= Illinois High School Boys Basketball Championship =

American high school basketball tournament

The Illinois High School Boys Basketball Championship is a single elimination tournament held each spring in the United States. It is organized by the Illinois High School Association (IHSA).

In 1939, H. V. Porter of the IHSA coined the term "March Madness"

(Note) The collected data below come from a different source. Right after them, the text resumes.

-- ==== Sys2Proof/Word.lean ====
section
/-! DEFINITION. The word types of the K9 model (spec/00_scope.md, Notation and R4). -/
namespace Sys2Proof

/-- One byte of a register, queue entry, package or memory structure (R4: little-endian). -/
abbrev Byte := BitVec 8
/-- A 16-bit word. -/
abbrev W16 := BitVec 16
/-- A 32-bit word: the unit of the check code (R408) and of most registers. -/
abbrev W32 := BitVec 32
/-- A 64-bit word: handles (R69), addresses, identifiers. -/
abbrev W64 := BitVec 64

end Sys2Proof
end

From 1908 to 1971, it was a single tournament contested by nearly all high schools in Illinois. In 1972, the tournament was divided into two divisions based on school size, (A and AA), each producing a separate champion. In 2008, the tournament was divided into four separate divisions (1A, 2A, 3A, and 4A being the larger schools). The Illinois High School Basketball Championship was the first tournament to be called 'March Madness'. The term was first used about the Illinois tournament in 1939, decades before it was used about NCAA basketball tournament.

==Advancement==
Under the current four class system, teams are assigned to a class, based on the student population, with adjustments made for single gender schools, and for schools which are not four year high schools. Within the class, schools are geographically assigned to a regional, which is, in turn assigned to a sectional which, finally, is assigned to a super-sectional. Regional tournaments are generally between four and eight teams, depending on the number of teams in a geographic area in a particular class. There are four regional tournaments within each sectional and two sectionals within each super-sectional. Each tournament is single elimination.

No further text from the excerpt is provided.